Assessing the Role of Multi-Protein Complexes in Determining Phenotype
Nolwenn Le Meur, Robert Gentleman
InfoBioStat, EHESP, Rennes, France; Bioinformatics and Computational Biology, Genentech, South San Francisco, CA, United States

In Saccharomyces cerevisiae, we showed that molecular interactions within and between multi-protein complexes are critical for cell fate. Recent studies also suggest that some control of phenotype can be usefully attributed to multi-protein complexes rather than genes or pathways. Indeed, while phenotypic changes are often measured by the manipulation of single genes (deletion, up-regulation, etc.), the biological mechanisms that underlie the change in phenotype might depend on higher levels of organization, such as multi-protein complexes. In this work we thus attempted to assess the role of multi-protein complexes in determining phenotype. We tested whether gene products known to be associated with a phenotype are randomly distributed in the interactome or cluster in specific multi-protein complexes. In addition, since the expression of phenotype highly depends on the environmental conditions, we investigated different datasets to evaluate if similar phenomena (random distribution or cluster) could be observed and thus associate multi-protein complex activity (fitness) to environmental conditions.
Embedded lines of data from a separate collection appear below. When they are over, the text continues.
/-- In IDLE with BUF empty and STATUS 0 the clauses about a running command speak of no phase the state is in; what is
left is that every field of STATUS is 0, and that BUF_BYTES is legal. -/
theorem inv_resetOf {n : Nat} (hmin : Config.bufBytesMin ≤ n) (hmax : n ≤ Config.bufBytesMax) :
    (State.resetOf n).Inv where
  size := ⟨hmin, hmax⟩
  mem := Memory.wf_nil n
  errLegal := Nat.zero_le 6
  rlenLegal := ⟨Nat.zero_le 22, fun _ => rfl⟩
  detailLegal := ⟨Nat.lt_of_lt_of_le (by decide : 0 < Config.bufBytesMin) hmin, fun _ _ => ⟨rfl, rfl⟩⟩
  busyClear := fun hbusy => absurd rfl hbusy
  idleFresh := fun _ _ => statusWord_resetOf n
  encDiv := fun hphase => nomatch hphase
  encWrite := fun hphase => nomatch hphase
  decAcc := fun hphase => nomatch hphase

/-- Settles O52: the default BUF_BYTES is one of the legal ones. -/
theorem resetMeetsTheInvariant : Obligations.ResetMeetsTheInvariant :=
  ⟨inv_resetOf (by decide) (by decide), fun _ hmin hmax => inv_resetOf hmin hmax⟩

end Sys2Proof.Machine

namespace Sys2Proof.Machine

/-! ### What a step can do

One lemma per function that takes a step: the cases its result can be in, with the guards of each case. -/

@[simp] theorem busy_eq_true_iff {s : State} : busy s = true ↔ s.phase ≠ .idle := by simp [busy]

@[simp] theorem busy_eq_false_iff {s : State} : busy s = false ↔ s.phase = .idle := by simp [busy]

/-- What a host operation that is neither faulted nor refused makes of the state (20_memory.md R58 to R64,
30_encoding.md R93, 70_reset_and_hazards.md R210). -/
inductive HostEffect (s : State) : HostOp → State → Prop where
  /-- A write to CMD or BUF while busy is dropped and sets OVR (20_memory.md R60). -/
  | overruns {width off w} (hbusy : s.phase ≠ .idle)
      (htarget : hostTarget s.bufBytes width off = some .cmd ∨ ∃ i, hostTarget s.bufBytes width off = some (.buf i)) :
      HostEffect s (.write width off w) (overrun s)
  | accepts {w} (hidle : s.phase = .idle) : HostEffect s (.write .word 0x000 w) (accept w s)
  | storesByte {off w i} (hidle : s.phase = .idle) (hoff : off.toNat = 0x100 + i) (hi : i < s.bufBytes) :
      HostEffect s (.write .byte off w) { s with buf := bufWrite s.buf i (w.setWidth 8) }
  | resets : HostEffect s .reset (resetBlock s)
  /-- Reads, WAIT and writes without a side effect: only the host's own side moves on. -/
  | observes {op} (hop : op ≠ .reset) (ops : List HostOp) (rs : List Word) (n : Nat) :
      HostEffect s op { s with hostOps := ops, replies := rs, freeDraws := n }

theorem hostWrite_effect {s t : State} {width : AccessWidth} {off : BitVec 12} {w : Word}
    (h : hostWrite width off w s = .next t) : HostEffect s (.write width off w) t := by
  have keeps : HostEffect s (.write width off w) s := .observes (by simp) s.hostOps s.replies s.freeDraws
  unfold hostWrite at h
  split at h
  · cases h
  · rename_i htarget
    split at h <;> rename_i hbusy <;> cases h
    · exact .overruns (busy_eq_true_iff.1 hbusy) (.inl htarget)
    · obtain ⟨rfl, rfl⟩ := hostTarget_cmd htarget
      exact .accepts (by simpa using hbusy)
  · cases h; exact keeps
  · rename_i i htarget
    split at h <;> rename_i hbusy <;> cases h
    · exact .overruns (busy_eq_true_iff.1 hbusy) (.inr ⟨i, htarget⟩)
    · obtain ⟨rfl, hoff, hi⟩ := hostTarget_buf htarget
      exact .storesByte (by simpa using hbusy) hoff hi
  · cases h; exact keeps

theorem hostRead_effect {s t : State} {width : AccessWidth} {off : BitVec 12}
    (h : hostRead width off s = .next t) : HostEffect s (.read width off) t := by
  have replies : ∀ w, HostEffect s (.read width off) (reply w s) :=
    fun w => .observes (by simp) s.hostOps (w :: s.replies) s.freeDraws
  unfold hostRead at h
  split at h
  · cases h
  · cases h; exact replies 0
  · cases h; exact replies _
  · split at h
    · cases h; exact .observes (by simp) s.hostOps _ (s.freeDraws + 1)
    · split at h <;> cases h
      exact replies _
  · cases h; exact replies 0

theorem hostStep_effect {s t : State} {op : HostOp} (h : hostStep op s = .next t) : HostEffect s op t := by
  cases op with
  | write width off w => exact hostWrite_effect h
  | read width off => exact hostRead_effect h
  | wait =>
    simp only [hostStep] at h
    split at h <;> cases h
    · exact .observes (by simp) _ s.replies s.freeDraws
    · exact .observes (by simp) s.hostOps _ s.freeDraws
  | reset => cases h; exact .resets

/-- A write to CMD or BUF while busy is an overrun (20_memory.md R60). -/
theorem hostStep_write_busy {s : State} {width : AccessWidth} {off : BitVec 12} {w : Word} (hbusy : busy s = true)
    (htarget : hostTarget s.bufBytes width off = some .cmd ∨ ∃ i, hostTarget s.bufBytes width off = some (.buf i)) :
    hostStep (.write width off w) s = .next (overrun s) := by
  obtain htarget | ⟨i, htarget⟩ := htarget <;> simp only [hostStep, hostWrite, htarget, hbusy, if_true]

/-- A step, by whose turn it is (20_memory.md R65, 30_encoding.md R89): the host's next operation, nothing where the host
has none left, one engine step, or from DISPATCH the whole command. -/
inductive StepEffect (s : State) : State → Prop where
  | host {op ops t} (hacts : HostActs s op)
      (heffect : HostEffect { s with turns := s.turns.tail, hostOps := ops } op t) : StepEffect s t
  | hostRests (hturn : turnOf s = .host) (hops : s.hostOps = []) : StepEffect s { s with turns := s.turns.tail }
  | engine {t} (hacts : EngineActs s) (hstep : engineStep { s with turns := s.turns.tail } = .next t) : StepEffect s t
  | command {t} (hacts : EngineActs s) (hphase : s.phase = .dispatch)
      (hstep : commandStep { s with turns := s.turns.tail } = .next t) : StepEffect s t

theorem step_effect {s t : State} (h : step s = .next t) : StepEffect s t := by
  rw [step_eq_takeTurn] at h
  cases hturn : turnOf s with
  | host =>
    rw [hturn, takeTurn, hostTurn] at h
    split at h
    · rename_i hops; cases h; exact .hostRests hturn hops
    · rename_i op ops hops
      exact .host ⟨hturn, by rw [show s.hostOps = op :: ops from hops]; rfl⟩ (hostStep_effect h)
  | engine =>
    rw [hturn] at h
    exact .engine (by simp [EngineActs, hturn]) h
  | command =>
    rw [hturn, takeTurn] at h
    have hacts : EngineActs s := by simp [EngineActs, hturn]
    split at h
    · exact .command hacts ‹_› h
    · exact .engine hacts h

/-- The host's turn, with its next operation. -/
theorem step_of_hostActs {s : State} {op : HostOp} (h : HostActs s op) :
    step s = hostStep op { s with turns := s.turns.tail, hostOps := s.hostOps.tail } := by
  obtain ⟨hturn, hhead⟩ := h
  obtain ⟨ops, hops⟩ := List.head?_eq_some_iff.1 hhead
  rw [step_eq_takeTurn, hturn]
  simp only [takeTurn, hostTurn, hops, List.tail_cons]
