-- ==== Sys2Proof/Config.lean ====
section
/-! DEFINITION. What is fixed for one block: the constants of 00_scope.md section 5, the open parameters, and the free
values (opaque constants without a body, of which nothing can be proved but their type). -/

namespace Sys2Proof.Config

/-- Width of the PixelBuffer in pixels, `W` (R3). -/
def W : Nat := 132
/-- Height of the PixelBuffer in pixels, `H` (R3). -/
def H : Nat := 48
/-- Number of pages, `PAGES = H/8` (R3). -/
def PAGES : Nat := H / 8
/-- Edge of a grid cell in pixels, `CELL` (R4, D2). -/
def CELL : Nat := 4
/-- Height of the HUD band in pixel rows, `HUD` (R4, D1). -/
def HUD : Nat := 8
/-- Columns of the game grid, `COLS = ⌊W/CELL⌋ = 33` (R4). -/
def COLS : Nat := W / CELL
/-- Rows of the game grid, `ROWS = ⌊(H-HUD)/CELL⌋ = 10` (R4). -/
def ROWS : Nat := (H - HUD) / CELL
/-- What one food takes off the tick interval, in milliseconds (R5). -/
def TICK_STEP : Nat := 5
/-- The shortest tick interval, in milliseconds (R5). -/
def TICK_FLOOR : Nat := 80
/-- How many random attempts food placement makes (R6). -/
def FOOD_TRIES : Nat := 100

/-- Size of the PixelBuffer in bytes, `PAGES·W = 792` (R28, R40). -/
def FB_BYTES : Nat := PAGES * W

theorem W_eq : W = 132 := rfl
theorem H_eq : H = 48 := rfl
theorem PAGES_eq : PAGES = 6 := rfl
theorem CELL_eq : CELL = 4 := rfl
theorem HUD_eq : HUD = 8 := rfl
theorem COLS_eq : COLS = 33 := rfl
theorem ROWS_eq : ROWS = 10 := rfl
theorem TICK_STEP_eq : TICK_STEP = 5 := rfl
theorem TICK_FLOOR_eq : TICK_FLOOR = 80 := rfl
theorem FOOD_TRIES_eq : FOOD_TRIES = 100 := rfl
theorem FB_BYTES_eq : FB_BYTES = 792 := rfl

/-- A cell of the 33 × 10 grid as the Rnd port answers it: column, then row (60_exceptions.md R181). -/
abbrev GridCell := Fin 33 × Fin 10

/-! ### Open parameters (92_eei_decisions.md D3, D4, D17, D28, D29; log 6 and 7) -/

/-- By how much TICK_BASE exceeds 80; free (D3). -/
opaque tickBaseExtra : Fin 65456

/-- By how much SNAKE_CAP exceeds 3; free (D4). -/
opaque snakeCapExtra : Fin 328

/-- `TICK_BASE`, the base tick interval in milliseconds, somewhere in 80..65535 (R5, D3). -/
def tickBase : Half := BitVec.ofNat 16 (TICK_FLOOR + tickBaseExtra.val)

/-- `SNAKE_CAP`, the capacity of the snake body store, somewhere in 3..330 (R7, D4). -/
def snakeCap : Nat := 3 + snakeCapExtra.val

/-- `COMPACT_GLYPH[32 + i]`, column `j` (42_text.md R110). -/
opaque compactGlyph : Fin 95 → Fin 3 → Byte

/-- `COMPACT_FALLBACK`, column `j`: "a fixed hollow-box" whose bytes no source gives (R110). -/
opaque compactFallback : Fin 3 → Byte

/-- `STANDARD_GLYPH[c]`, column `j` (R110). -/
opaque standardGlyph : Byte → Fin 5 → Byte

/-- `ADDR_CMDS(p)`, the command bytes that select page `p`, column 0 (45_loop_flush.md R164, D28). -/
opaque addrCmds : Fin 6 → List Byte

/-- `SERIAL_MSB_FIRST`, the bit order on the wire; read by no rule (R166, D29). -/
opaque serialMsbFirst : Bool

/-! ### Free values (93_implementation_defined.md U3, U4, U8) -/

/-- What a PixelBuffer byte holds that nothing has written since power-on (U8, D32; log 8). -/
opaque powerOnByte : Nat → Byte

/-- The answer to the `n`-th `KeyInput.read()`: any code of the 3-bit field (60_exceptions.md R179; log 4). -/
opaque keyRead : Nat → BitVec 3

/-- The answer to the `n`-th `Clock.read()` (R180; log 4). -/
opaque clockRead : Nat → Word

/-- The answer to the `n`-th `Rnd.cell()` (R181; log 4). -/
opaque rndCell : Nat → GridCell

/-- The cell FOOD takes when `placeFood` finds the grid full, after `n` cells have been drawn (U3, D23; log 10). -/
opaque fullGridFood : Nat → GridCell

end Sys2Proof.Config
end

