-- ==== Sys2Proof/Machine/State.lean ====
section
/-! DEFINITION. The machine's state as plain data (10_state.md R11, R28), its faults and refusals, and the state right after
the power-on sequence (R32, R190). -/

namespace Sys2Proof.Machine

/-- `PHASE` (10_state.md R12): 0 INPUT, 1 STEP, 2 RENDER, 3 FLUSH. -/
inductive Phase where
  | input
  | step
  | render
  | flush
deriving DecidableEq, Repr

/-- `STATE` (10_state.md R13): 0 Running, 1 Paused, 2 GameOver. Code 3 is produced by no rule and is not in the type (U9). -/
inductive GameState where
  | running
  | paused
  | gameOver
deriving DecidableEq, Repr

/-- One call to the Transport (60_exceptions.md R178). -/
inductive TransportCall where
  | sendCommand (b : Byte)
  | sendData (b : Byte)
  | sendDataBlock (bytes : List Byte)
deriving DecidableEq, Repr

/-- The PixelBuffer: the bytes written since power-on, addresses strictly rising. An unlisted address has not been written
and has no byte of its own (20_memory.md R41; log 8). -/
abbrev Memory := List Host.Cell

/-- Everything the spec gives the machine, its inputs and its output trace. -/
structure State where
  /-- `PHASE`, R12. -/
  phase : Phase
  /-- `STATE`, R13. -/
  gameState : GameState
  /-- `SEG[0..LEN-1]` and, as its number of entries, `LEN`: R14, R15. -/
  snake : Snake
  /-- `FOOD`, R16. -/
  food : Point
  /-- `APPLIED`, R17. -/
  applied : Direction
  /-- `INTENT`, R18. -/
  intent : Direction
  /-- `SCORE`, R19. -/
  score : Half
  /-- `TICK_MS`, R20. -/
  tickMs : Half
  /-- `OK_HELD`, R21. -/
  okHeld : Bool
  /-- `LAST_TICK`, R22. -/
  lastTick : Word
  /-- `RESULT`, R23. -/
  result : Bool
  /-- The PixelBuffer, R28. -/
  fb : Memory
  /-- The Transport calls made so far, oldest first: the block's output (R2, R178; log 11). -/
  transport : List TransportCall
  /-- The bytes of the operation stream not yet consumed (R60; log 1). -/
  stream : List Byte
  /-- KeyInput (R179). -/
  keyPort : Port (BitVec 3)
  /-- Clock (R180). -/
  clockPort : Port Word
  /-- Rnd (R181). -/
  rndPort : Port Config.GridCell
deriving DecidableEq, Repr

/-- The block has no faults: the set of synchronous exceptions is empty (60_exceptions.md R170, U9's table: `fault` is used
nowhere). The type has no constructor, so no step can end in one. -/
inductive Fault where
deriving DecidableEq, Repr

/-- Why an instruction or a stream has no meaning. -/
inductive Refusal where
  /-- Raised by `exec`'s arm of an instruction without a meaning yet; safe. No arm raises it. -/
  | notModelled (mnemonic : String)
  /-- Raised by `step` where the stream's next byte is a reserved opcode (30_encoding.md R70, U11); safe. -/
  | reservedOpcode
  /-- Raised by `step` where the next operation's font byte is reserved (30_encoding.md R70, U11); safe. -/
  | reservedFont
  /-- Raised by `step` where the stream ends inside an operation (30_encoding.md R71, U11); safe. -/
  | truncatedStream
  /-- Raised by `tick`, and by the STEP phase that calls it, where an eating tick meets SCORE = 65535: "the model gives an
  eating tick no meaning when `SCORE = 65535`" (10_state.md R19, U7); safe. -/
  | scoreOverflow
deriving DecidableEq, Repr

/-- The machine right after the power-on sequence (10_state.md R32, 70_reset_and_hazards.md R190). FOOD comes from the Rnd
port's free draws and LAST_TICK is the Clock's free answer (log 5); no PixelBuffer byte has been written (log 8). -/
def State.reset : State where
  phase := .input
  gameState := .running
  snake := startSnake
  food := (chooseFood startSnake.cells Port.fresh).1
  applied := .right
  intent := .right
  score := 0
  tickMs := Config.tickBase
  okHeld := false
  lastTick := (Port.fresh.next Config.clockRead).1
  result := false
  fb := []
  transport := []
  stream := []
  keyPort := Port.fresh
  clockPort := (Port.fresh.next Config.clockRead).2
  rndPort := (chooseFood startSnake.cells Port.fresh).2

end Sys2Proof.Machine
end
Keywords: Interactome; Graph Theory; Yeast

Biography: I am an associate professor in the computational and biostatistics department at Ecole des Hautes Etudes en Santé Publique (EHESP - Rennes). I did my thesis in Nantes, France, under Dr. Jean Leger supervision at INSERM U533 (currently Nantes Thorax Institute). During my thesis, I worked on microarray pre-processing and design methods to assess and preprocess homemade microarray data. Since my thesis (2005) I have been interested in data quality assessment in *omics and other high throughput data (microarray, flow cytometry...). During my post-doctoral training in the computational biology group of Dr. Gentleman at the Fred Hutchinson Cancer Research Center (in Seattle) I have started to be interested in data integration, and more especially in the integration of omics data and meta-data using statistical and modeling techniques. This brought me to coordinate in 2010 the integrative genomic project of the western France region (Brittany and Loire regions).